The Annals of Thoracic Surgery | 2010
Sara A. Hennessy; Eric L. Grogan; Nancy L. Harthun; David R. Jones; Benjamin D. Kozower; Gorav Ailawadi; Christine L. Lau
BACKGROUND Vancomycin is used widely as empiric therapy for gram-positive organisms in patients with an intra-abdominal infection (IAI), even in those with no history of methicillin-resistant Staphylococcus aureus (MRSA) infection or colonization. Potential adverse effects of vancomycin include nephrotoxicity, increased cost, and bacterial resistance. We hypothesized that MRSA nasal screening could be used to predict patients with a MRSA IAI and used to avoid unnecessary empiric vancomycin use. METHODS A surgical infections database collected prospectively from a single institution was reviewed for all IAIs between January 1, 2000-December 31, 2011. Patients with and without MRSA obtained from abdominal cultures as either a monomicrobial or polymicrobial isolate were compared by univariate analysis.

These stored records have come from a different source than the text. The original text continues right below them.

-- ==== Sys2Proof/Machine/Life.lean ====
section
/-!
DEFINITION. Links and lanes, a tile's way out of service and back, engines, rotation and repair, the power that each
block manages, and SRAM repair (01 R14 to R40; 08 R296 to R298, R309 to R325; 09 R318, R334; 12 R413 to R415).
-/
namespace Sys2Proof.Machine

/-! ## Lanes (01 R16, R17; 08 R316) -/

/-- Healthy lanes in a field of three. -/
def lanesIn (n : Nat) : Nat := b2n (n.testBit 0) + b2n (n.testBit 1) + b2n (n.testBit 2)

/-- The lanes that carry traffic when healthy lanes are counted out anew: the two lowest. -/
def lanesUsed (ok : Nat) : Nat := if ok = 7 then 3 else ok

/-- A sequence that one lane cannot carry is disarmed, and ACTIVE is cleared within the re-admission, before its scan could
end (01 R17; log 34). -/
def State.linkDisarm (t n : Nat) (s : State) : State :=
  ((s.disarmNow t n).modSeq t n fun q => { q with adm := 2 }).notice t 32 (8 * t + n) 0

/-- Running streams of a pipeline against 160 Mbit/s in ascending context number: from the first that does not fit on
they end with CAPACITY (01 R17). Each counts with its delivery rate of 06 R249 (log 34). -/
def State.linkStreams (t : Nat) : List Nat → Nat → Bool → State → State
  | [], _, _, s => s
  | c :: cs, sum, ovr, s =>
    let x := s.ctx t c
    if !x.run || x.ending.isSome then s.linkStreams t cs sum ovr
    else if ovr || 160 < sum + x.rate then (s.stopCtx t c 3 none).linkStreams t cs sum true
    else s.linkStreams t cs (sum + x.rate) false

/-- Re-admission of a tile's traffic on one lane (01 R17). -/
def State.linkReadmit (t : Nat) (s : State) : State :=
  let T := s.tile t
  let armed := T.armedSeqs
  let fit := ((List.range armed.length).find? fun k => !T.linkFits true (armed.take (k + 1))).getD armed.length
  let s := forAll (fun (x : Nat × Seq) s => s.linkDisarm t x.1) (armed.drop fit) s
  s.linkStreams t (List.range 32) 0 false

/-- The hub loses sight of a tile: it shows the last copy of what the tile keeps (09 R329, 01 R39), the link result buffer
fills (R38), and the tile's copy of the timebase runs on alone from what it is now (02 R51). -/
def State.loseSight (t : Nat) (s : State) : State :=
  if (s.tile t).lost then s
  else
    let o : Int := (s.tnow t : Int) - s.now
    (s.modBlk (35 + t) fun b => { b with shown := some b.srcs, shownSafe := b.safe }).modLink t fun L =>
      { L with shownEv := L.dropEv, shownRes := L.dropRes, buffered := true, ofs := o, ofsAt := s.now }

/-- The hub reaches a tile again, with its link as `f` leaves it: its status is current (09 R329), its copy of the timebase is
corrected from what it is now (02 R51), and it hears the safe-state net (R343). -/
def State.findSight (t : Nat) (f : Link → Link) (s : State) : State :=
  let o : Int := (s.tnow t : Int) - s.now
  let s := (s.modBlk (35 + t) fun b => { b with shown := none }).modLink t fun L =>
    { f L with ofs := o, ofsAt := s.now, buffered := L.buffered && !L.sendQ.isEmpty }
  if s.dev.netOn && !(s.tile t).saf.net then s.enterScope t fun f => { f with net := true } else s

/-- The lanes of mask `m` fail together (01 R16, R17; 08 R316): the spare takes over where one is left, and fewer than two
healthy lanes degrade or lose the link. -/
def State.laneFail (t m : Nat) (s : State) : State :=
  let L := (s.tile t).link
  let dead := L.laneOk &&& m
  if !(s.tile t).powered || dead = 0 then s
  else
    let ok := L.laneOk - dead
    let lost := L.laneUse &&& dead
    let kept := L.laneUse - lost
    let spare := if lost = 0 then none else [0, 1, 2].find? fun k => ok.testBit k && !kept.testBit k
    let n := lanesIn ok
    let s := if n = 0 then s.loseSight t else s
    let s := s.modLink t fun L => { L with
      laneOk := ok, lostWith := if ok = 0 then dead else L.lostWith, bad := L.bad.filter (fun x => ok.testBit x.1),
      laneUse := match spare with | some k => setBit kept k true | none => kept,
      sparings := if spare.isSome then satInc 15 L.sparings else L.sparings }
    let s := if n = 2 || spare.isSome then s.raise (35 + t) 13 (if dead.testBit 0 then 0 else if dead.testBit 1 then 1 else 2) 0 0 else s
    if n = 2 then s
    else
      let s := s.raise (35 + t) 14 0 n 0
      if n = 1 then s.linkReadmit t else s

/-- A link frame arrives corrupted (08 R316): 16 of a lane within 1 ms, or more than 4 within 10 s, fail the lane. -/
def State.badFrame (t lane : Nat) (s : State) : State :=
  let T := s.tile t
  if T.lost || !T.link.laneOk.testBit lane then s
  else
    let s := s.modLink t fun L => { L with
      retrans := satInc 0xFFFF L.retrans, bad := (lane, s.now) :: L.bad.filter fun x => s.now < x.2 + 10 * sec }
    let mine := (s.tile t).link.bad.filter fun x => x.1 = lane
    if 16 ≤ (mine.filter fun x => s.now < x.2 + ms).length || 4 < mine.length then s.laneFail t (2 ^ lane) else s

/-- A lost link returns on those of the lanes whose failure lost it that carry frames again (01 R38, 02 R51): a lane that had
failed before stays out of service until re-admission (08 R316; log 34). On one lane the traffic is re-admitted (R17). -/
def State.linkReturn (t lanes : Nat) (s : State) : State :=
  let T := s.tile t
  let k := T.link.lostWith &&& lanes
  if T.powered && T.link.laneOk = 0 && k ≠ 0 then
    let s := s.findSight t fun L => { L with laneOk := k, laneUse := lanesUsed k, bad := [] }
    (if lanesIn k = 1 then s.linkReadmit t else s.endPresent (35 + t) 14).refresh t
  else s

/-- One entry left a tile's link traffic; an empty buffer ends an episode of discards (01 R38). -/
def Link.took (rest : List LinkItem) (L : Link) : Link :=
  { L with sendQ := rest, dropping := L.dropping && !rest.isEmpty, buffered := L.buffered && !rest.isEmpty }

/-! ## Out of service and back (08 R320, R321; 12 R414, R415) -/

/-- The sequences of a tile are disarmed at once: scans are abandoned without SCAN_END, conversions in progress are
discarded with FATE 0b110, and carried triggers and calibrations end with ABORTED (08 R320). -/
def State.abandonSeqs (t : Nat) (s : State) : State :=
  let u := (s.tile t).cv
  let jobs := (u.jobP.toList ++ u.jobF.toList).filter fun j => !j.isInj
  let s := forAll (fun (j : Job) s => forAll (fun i s => s.discardIn t i 6) ((s.tile t).pair j.input) s) jobs s
  let keep (j : Option Job) : Option Job := match j with | some x => if x.isInj then some x else none | none => none
  let s := s.modCv t fun u => { u with
    jobP := keep u.jobP, jobF := keep u.jobF,
    cal := { u.cal with busy := false, excl := false, hdrs := [] } }
  let s := forAll (fun h s => s.reply h 0x34 { st := 6 }) u.cal.hdrs s
  forAll (fun n s => if ((s.tile t).seq n).active then s.disarmNow t n else s) (List.range 8) s

/-- The lines that a tile drives become stale, holding their state with no change under way, or are updated anew (08 R306). -/
def State.staleLines (t : Nat) (on : Bool) (s : State) : State :=
  { s with lines := s.lines.map fun L => if L.driven ∧ L.tile = t then { L with stale := on, toHub := [] } else L }

/-- A tile leaves service (08 R320): staged actions are aborted, undecided transactions refused, its sequences disarmed at
once, injected conversions and its streams ended, and its lines stale. -/
def State.tileDown (t : Nat) (s : State) : State :=
  let s := forAll (fun c s => s.abortStaged t c) chanNos s
  let s := ((s.txnOffline t).abandonSeqs t).abortInj t 6
  let s := (s.stopWhere t 1 Ctx.grid).stopWhere t 2 fun x => !x.grid
  (s.staleLines t true).refresh t

/-- Tile logic is reset: what channels, converters and rules remember starts anew, and output stages keep the values of
their safe state (08 Table 8-14 Y). -/
def Tile.logicReset (now : Tick) (T : Tile) : Tile :=
  { T with
    chans := T.chans.map fun ch => { ch with
      valid := false, diagP := 0, clampP := false, partner := 0, readback := 0,
      di := { comp := ch.di.comp, pend := ch.mode.isLvl, crossAt := now }, dic := { gateStart := now },
      m := if ch.mode = .mir then ch.m else {}, staged := [], btn := {},
      o := { hold := ch.o.hold, holdGen := ch.o.holdGen, trip := ch.o.trip, orphan := ch.o.orphan, post := ch.o.post } },
    cv := { T.cv with refReady := false, badCnt := 0, goodCnt := 0, jobP := none, jobF := none, hist := [], injQ := [],
                      injLast := none, cal := { T.cv.cal with busy := false, excl := false, hdrs := [], before := 0, valid := false } },
    rules := T.rules.map fun r => { r with armed := false, truth := false } }

/-- Re-admission begins (08 Table 8-14 Y): by command, or without one after BLK or a resumed barrier transfer. -/
def State.startReadmit (t : Nat) (h : Option Hdr) (s : State) : State :=
  let s := (s.modTile t (Tile.logicReset (s.tnow t))).modLink t fun L => { L with life := .readmitting, lifeH := L.lifeH ++ h.toList }
  s.refresh t

/-- Scope 2 of a tile begins by `c`, or goes on with what raised it (09 R341). -/
def State.enterBlock (t : Nat) (off : Bool) (c : Cause) (s : State) : State :=
  let f := (s.tile t).saf
  let s := s.enterScope t fun f => { f with off := f.off || off, blk := f.blk || !off, cause := if f.off || f.blk then f.cause else c }
  if f.off || f.blk then s else s.scopeEvent t 3 2 c

/-- A tile is taken out of service with its scope 2 (08 R320, 09 R341). The flag `off` says that TILE_OFFLINE does it. -/
def State.takeDown (t : Nat) (off : Bool) (c : Cause) (s : State) : State := (s.enterBlock t off c).tileDown t

/-- TILE_OFFLINE from its start X (08 R320). -/
def State.goOffline (t : Nat) (h : Hdr) (s : State) : State :=
  (s.modLink t fun L => { L with life := .offlining, lifeH := L.lifeH ++ [h] }).takeDown t true { k := 35 + t, nosrc := true }

/-- The tile is offline, and TILE_OFFLINE completes (08 R320). -/
def State.nowOffline (t : Nat) (s : State) : State :=
  let L := (s.tile t).link
  if L.life = .offlining then
    let s := s.modLink t fun L => { L with life := .offline, lifeH := [] }
    forAll (fun h s => s.reply h 0x78 (Reply.ok 0)) L.lifeH s
  else s

/-- The exit of scope 2, with the event of what raised it (09 R341). -/
def State.leaveBlock (t : Nat) (s : State) : State :=
  let f := (s.tile t).saf
  if f.off || f.blk then
    let s := s.leaveScope t fun f => { f with off := false, blk := false, cause := {} }
    s.scopeEvent t 4 2 f.cause
  else s

/-- Re-admission ends (08 R321, Table 8-14): online with the lanes found healthy, or failed and offline. -/
def State.endReadmit (t : Nat) (ok : Bool) (lanes : Nat) (s : State) : State :=
  let L := (s.tile t).link
  if L.life ≠ .readmitting then s
  else
    let lanes := lanes % 8
    if ok && lanes ≠ 0 && (s.tile t).powered then
      let s := (s.modBlk (35 + t) fun b => { b with safe := false }).findSight t fun L => { L with
        life := .online, lifeH := [], laneOk := lanes, laneUse := lanesUsed lanes, bad := [] }
      let n := lanesIn lanes
      let s := if n = 1 then s.raise (35 + t) 14 0 1 0 else s.endPresent (35 + t) 14
      let s := if n = 2 then s.raise (35 + t) 13 (([0, 1, 2].find? fun k => !lanes.testBit k).getD 0) 0 0 else s
      let s := if (s.tile t).cv.refEn then s.refRise t else s
      let s := ((s.staleLines t false).leaveBlock t).refresh t
      forAll (fun h s => s.reply h 0x79 (Reply.ok 0)) L.lifeH s
    else
      let s := s.modLink t fun L => { L with life := .offline, lifeH := [] }
      forAll (fun h s => s.reply h 0x79 { st := 8 }) L.lifeH s

/-- VISO at a barrier driver falls below 4.30 V (12 R414): the tile's logic stops, its outputs are off, its link is lost,
and what is staged at it is lost with it. -/
def State.barrierLoss (t : Nat) (s : State) : State :=
  if !(s.tile t).powered then s
  else
    let s := s.loseSight t
    let as := (s.tile t).chans.flatMap Chan.staged
    let s := s.modTile t fun T => { T with chans := T.chans.map fun ch => { ch with staged := [] } }
    let s := forAll (fun (a : Action) s => s.reply a.h a.opcode { st := 8, rs := 2, ix := a.g }) as s
    let s := ((s.txnLost t).abandonSeqs t).abortInj t 6
    let s := (s.stopWhere t 1 Ctx.grid).stopWhere t 2 fun x => !x.grid
    (s.staleLines t true).modTile t fun T => { (T.logicReset s.now) with
      powered := false, link := { T.link with sendQ := [], dropping := false } }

A multivariable logistic regression was performed to identify independent predictors of MRSA IAI. RESULTS Of 2,591 patients with an IAI, 240 patients had a nasal MRSA screen within 30 d prior to infection and abdominal culture data, with an incidence of 23% for MRSA IAI. Patients with MRSA IAI (n=45) had more healthcare associated infections, lower white blood cell counts and greater rates of positive nasal MRSA screenings compared with those with non-MRSA IAI. By multivariable analysis (C statistic=0.908), the strongest independent predictor of an MRSA IAI was a positive MRSA screen (odds ratio [OR] 40.9, confidence interval [CI] 14.2-118.1). The positive predictive value for a MRSA screen was 53% whereas the negative predictive value of a MRSA screen was 97%. CONCLUSION A negative MRSA nasal screen indicates with near certainty the absence of MRSA as part of an IAI. In the setting of a recent screen, empiric vancomycin can be withheld. Further, rapid MRSA nasal screening could be used to forego or to discontinue vancomycin therapy rapidly in the setting of IAI. This change in empiric antibiotic management of IAI may lead to decreased morbidity, reduction in cost, and a decrease in bacterial resistance.